C'étaient, pour la plupart, des gens honorables. Après être restés cent
cinquante ans en selle, ils se cramponnaient désespérément aux relations
privilégiées qu'ils entretenaient avec la Couronne sia-moise et s'efforçaient
par tous les moyens d'endiguer l'avance des Hollandais qu'ils dénommaient les
gitans de la mer.
    Comme les rênes du pouvoir sont fragiles, songea
Phaulkon, avec quelle rapidité on détrône les grands rôles de l'Histoire!
Enfant, on lui avait enseigné la gloire de la Grèce antique, alors même que les
envahisseurs vénitiens régnaient sur son île natale.
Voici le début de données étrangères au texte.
/-- Settles O38: the SPLIT handed over NCHUNK chunks at their pace (`splitStage_paced_of_ok`), and `Paced.facts` adds the waits up. -/
theorem frameTakesAtLeastItsPacing : Obligations.FrameTakesAtLeastItsPacing := by
  unfold Obligations.FrameTakesAtLeastItsPacing
  intro s t h ht hok r hr
  obtain ⟨recs, start, hlog, hcount, hpaced⟩ := splitStage_paced_of_ok h ht hok
  obtain ⟨-, -, -, hduration, -⟩ := hpaced.facts
  have hfirst : recs[0]? = some r := by rwa [hlog, List.getElem?_append_right le_rfl, Nat.sub_self] at hr
  rw [hcount]
  exact hduration r hfirst

end Sys2Proof.Machine
end
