-- ==== Sys2Proof/Machine/Operands.lean ====
section
/-! DEFINITION. The operands: the register map and its accesses (10_state.md R20, 20_memory.md R61), the buffers' host
accesses (R62), and the operand forms of the commands (30_encoding.md R89). -/

namespace Sys2Proof.Machine

/-! ### The register map -/

/-- The slot number of a register; its offset is eight times this (R20). -/
def Reg.slot : Reg → Nat
  | .cmd => 0 | .status => 1 | .result => 2 | .ctrl => 3 | .config => 4 | .bpp => 5 | .nsamp => 6 | .paylen => 7
  | .frmlen => 8 | .bitlen => 9 | .bitpos => 10 | .cnt => 11 | .dlen => 12 | .metadata => 13 | .hbpp => 14
  | .capbits => 15 | .capbytes => 16 | .hdrbits => 17 | .avail => 18 | .req => 19

/-- The byte offset of a register (R20). -/
def Reg.offset (r : Reg) : Nat := 8 * r.slot

/-- The register at a byte offset; none at any offset but 0x00, 0x08, ..., 0x98 (R61, R72). -/
def Reg.ofOffset (off : Nat) : Option Reg :=
  match off with
  | 0x00 => some .cmd
  | 0x08 => some .status
  | 0x10 => some .result
  | 0x18 => some .ctrl
  | 0x20 => some .config
  | 0x28 => some .bpp
  | 0x30 => some .nsamp
  | 0x38 => some .paylen
  | 0x40 => some .frmlen
  | 0x48 => some .bitlen
  | 0x50 => some .bitpos
  | 0x58 => some .cnt
  | 0x60 => some .dlen
  | 0x68 => some .metadata
  | 0x70 => some .hbpp
  | 0x78 => some .capbits
  | 0x80 => some .capbytes
  | 0x88 => some .hdrbits
  | 0x90 => some .avail
  | 0x98 => some .req
  | _ => none

/-- The width of a register (R20). -/
def Reg.width : Reg → Nat
  | .cmd => 32 | .status => 3 | .result => 4 | .ctrl => 1 | .config => 1 | .bpp => 32 | .nsamp => 64 | .paylen => 64
  | .frmlen => 64 | .bitlen => 64 | .bitpos => 64 | .cnt => 64 | .dlen => 32 | .metadata => 8 | .hbpp => 2
  | .capbits => 64 | .capbytes => 64 | .hdrbits => 64 | .avail => 64 | .req => 64

/-- "RO" of R20: a host write is ignored. -/
def Reg.readOnly : Reg → Bool
  | .status | .result | .config | .hbpp | .capbits | .capbytes | .hdrbits | .avail | .req => true
  | .cmd | .ctrl | .bpp | .nsamp | .paylen | .frmlen | .bitlen | .bitpos | .cnt | .dlen | .metadata => false

/-- `RegRead`: the 64-bit value of a slot, zeros above the register's width (R20, R61). `HDRBITS` reads 40 always
(R38); `CONFIG` reads `DEFLATE_PRESENT` (R25). -/
def State.regRead (s : State) : Reg → Word64
  | .cmd => s.cmd.setWidth 64
  | .status => s.status.toWord.setWidth 64
  | .result => s.result.setWidth 64
  | .ctrl => s.ctrl.setWidth 64
  | .config => (BitVec.ofBool s.params.deflatePresent).setWidth 64
  | .bpp => s.bpp.setWidth 64
  | .nsamp => s.nsamp
  | .paylen => s.paylen
  | .frmlen => s.frmlen
  | .bitlen => s.bitlen
  | .bitpos => s.bitpos
  | .cnt => s.cnt
  | .dlen => s.dlen.setWidth 64
  | .metadata => s.metadata.setWidth 64
  | .hbpp => s.hbpp.setWidth 64
  | .capbits => s.capbits
  | .capbytes => s.capbytes
  | .hdrbits => BitVec.ofNat 64 hdrBits
  | .avail => s.avail
  | .req => s.req

/-- `RegWrite` as far as it stores: the low `w` bits of the value in a register of width `w`; a read-only register
ignores the write (R20). What a `CMD` write does besides storing is `hostStep`'s (R21). -/
def State.regWrite (s : State) (r : Reg) (v : Word64) : State :=
  match r with
  | .cmd => { s with cmd := v.setWidth 32 }
  | .ctrl => { s with ctrl := v.setWidth 1 }
  | .bpp => { s with bpp := v.setWidth 32 }
  | .nsamp => { s with nsamp := v }
  | .paylen => { s with paylen := v }
  | .frmlen => { s with frmlen := v }
  | .bitlen => { s with bitlen := v }
  | .bitpos => { s with bitpos := v }
  | .cnt => { s with cnt := v }
  | .dlen => { s with dlen := v.setWidth 32 }
  | .metadata => { s with metadata := v.setWidth 8 }
  | .status | .result | .config | .hbpp | .capbits | .capbytes | .hdrbits | .avail | .req => s

/-! ### Host accesses to the buffers -/

/-- The depth of a buffer space (R7, R60). -/
def depthOf (p : Params) : Space → Nat
  | .pix => p.pixDepth
  | .pay => p.payDepth
  | .frm => p.frmDepth
  | .bits => p.bitDepth

/-- `HostRead(S, a)`: the entry, zeros above its width (R62). -/
def State.hostRead (s : State) (sp : Space) (a : Nat) : Word64 :=
  match sp with
  | .pix => (s.readPix a).setWidth 64
  | .pay => (s.readPay a).setWidth 64
  | .frm => (s.readFrm a).setWidth 64
  | .bits => (BitVec.ofBool (s.readBit a)).setWidth 64

/-- `HostWrite(S, a, v)`: the low 8 bits of `v`, for `BITS` its bit 0 (R62). -/
def State.hostWrite (s : State) (sp : Space) (a : Nat) (v : Word64) : State :=
  match sp with
  | .pix => { s with pix := memWrite s.pix a [v.setWidth 8] }
  | .pay => { s with pay := memWrite s.pay a [v.setWidth 8] }
  | .frm => { s with frm := memWrite s.frm a [v.setWidth 8] }
  | .bits => { s with bits := memWrite s.bits a [v.getLsbD 0] }

/-! ### Operands of the commands (R89) -/

/-- `BPP in {1, 2, 3}` (R26, R201). -/
def State.bppLegal (s : State) : Bool := s.bpp == 1 || s.bpp == 2 || s.bpp == 3

/-- `NSAMP * BPP`, the number of bit slots of the image, `TotalBits` of R120, not wrapped (R12). -/
def State.slots (s : State) : Nat := s.nsamp.toNat * s.bpp.toNat

/-- The secret, `PAY[0..PAYLEN)` (R28). -/
def State.secret (s : State) : Bytes := memRead s.readPay 0 s.paylen.toNat

/-- `FRM[0..n)` (R29). -/
def State.frmBytes (s : State) (n : Nat) : Bytes := memRead s.readFrm 0 n

/-- `BITS[0..n)` (R30). -/
def State.stream (s : State) (n : Nat) : Bits := memRead s.readBit 0 n

end Sys2Proof.Machine
end

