-- ==== Sys2Proof/Machine/BitPack.lean ====
section
/-! DEFINITION. Bit-packing primitives (40_bitpack.md): the two functions, `B2BITS` and `BITS2B`. -/

namespace Sys2Proof.Machine

/-- The eight bits of a byte, most significant first (R65). -/
def byteBits (d : Byte) : Bits := (List.range 8).map (fun b => d.getLsbD (7 - b))

/-- `bytesToBits` (R110). -/
def bytesToBits (d : Bytes) : Bits := d.flatMap byteBits

/-- One byte of R111: the sum over `b = 0..7` of `bit(b) << (7 - b)`, where `bit(b)` is 0 past the end of `g`. -/
def packByte (g : Bits) : Byte :=
  BitVec.ofNat 8 (((List.range 8).map (fun b => (g.getD b false).toNat <<< (7 - b))).sum)

/-- `n` bytes packed from consecutive groups of eight bits of `s`. -/
def packBytes : Nat → Bits → Bytes
  | 0, _ => []
  | n + 1, s => packByte (s.take 8) :: packBytes n (s.drop 8)

/-- `bitsToBytes` (R111): zero bits pad the last byte on the right. -/
def bitsToBytes (s : Bits) : Bytes := packBytes (ceil8 s.length) s

/-- The statements `B2BITS` (R113) and step 3 of `EMBED` (R180) share. -/
def frameToBits (s : State) : Flow :=
  if 8 * s.frmlen.toNat > s.params.bitDepth then .ended (s.raise .resourceExceeded)
  else .goOn (s.putBits (bytesToBits (s.frmBytes s.frmlen.toNat)))

/-- `B2BITS` (R113). -/
def b2bits (s : State) : State :=
  if s.frmlen.toNat > s.params.frmDepth then s.raise .resourceExceeded
  else (frameToBits s).finish

/-- The meaning of `B2BITS` (R113): total, so always a next state (R18). -/
def execB2bits (s : State) : Host.Outcome State Fault Refusal := .next (b2bits s)

/-- `BITS2B` (R114). -/
def bits2b (s : State) : State :=
  if s.bitlen.toNat > s.params.bitDepth then s.raise .resourceExceeded
  else if ceil8 s.bitlen.toNat > s.params.frmDepth then s.raise .resourceExceeded
  else (s.putFrm (bitsToBytes (s.stream s.bitlen.toNat))).succeed

/-- The meaning of `BITS2B` (R114). -/
def execBits2b (s : State) : Host.Outcome State Fault Refusal := .next (bits2b s)

end Sys2Proof.Machine
end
Voilà qu'aujourd'hui le
grand royaume bouddhiste de Siam était à la merci de nouveaux prédateurs : les
Maures à l'intérieur, les Hollandais à l'extérieur...
    Et comment pourrait-il bâtir une flotte pour Sa Majesté ?
Un moment, il se demanda si George n'avait pas perdu la raison. Mais non,
décida-t-il, le vieil homme était aussi sain d'esprit et rusé que jamais.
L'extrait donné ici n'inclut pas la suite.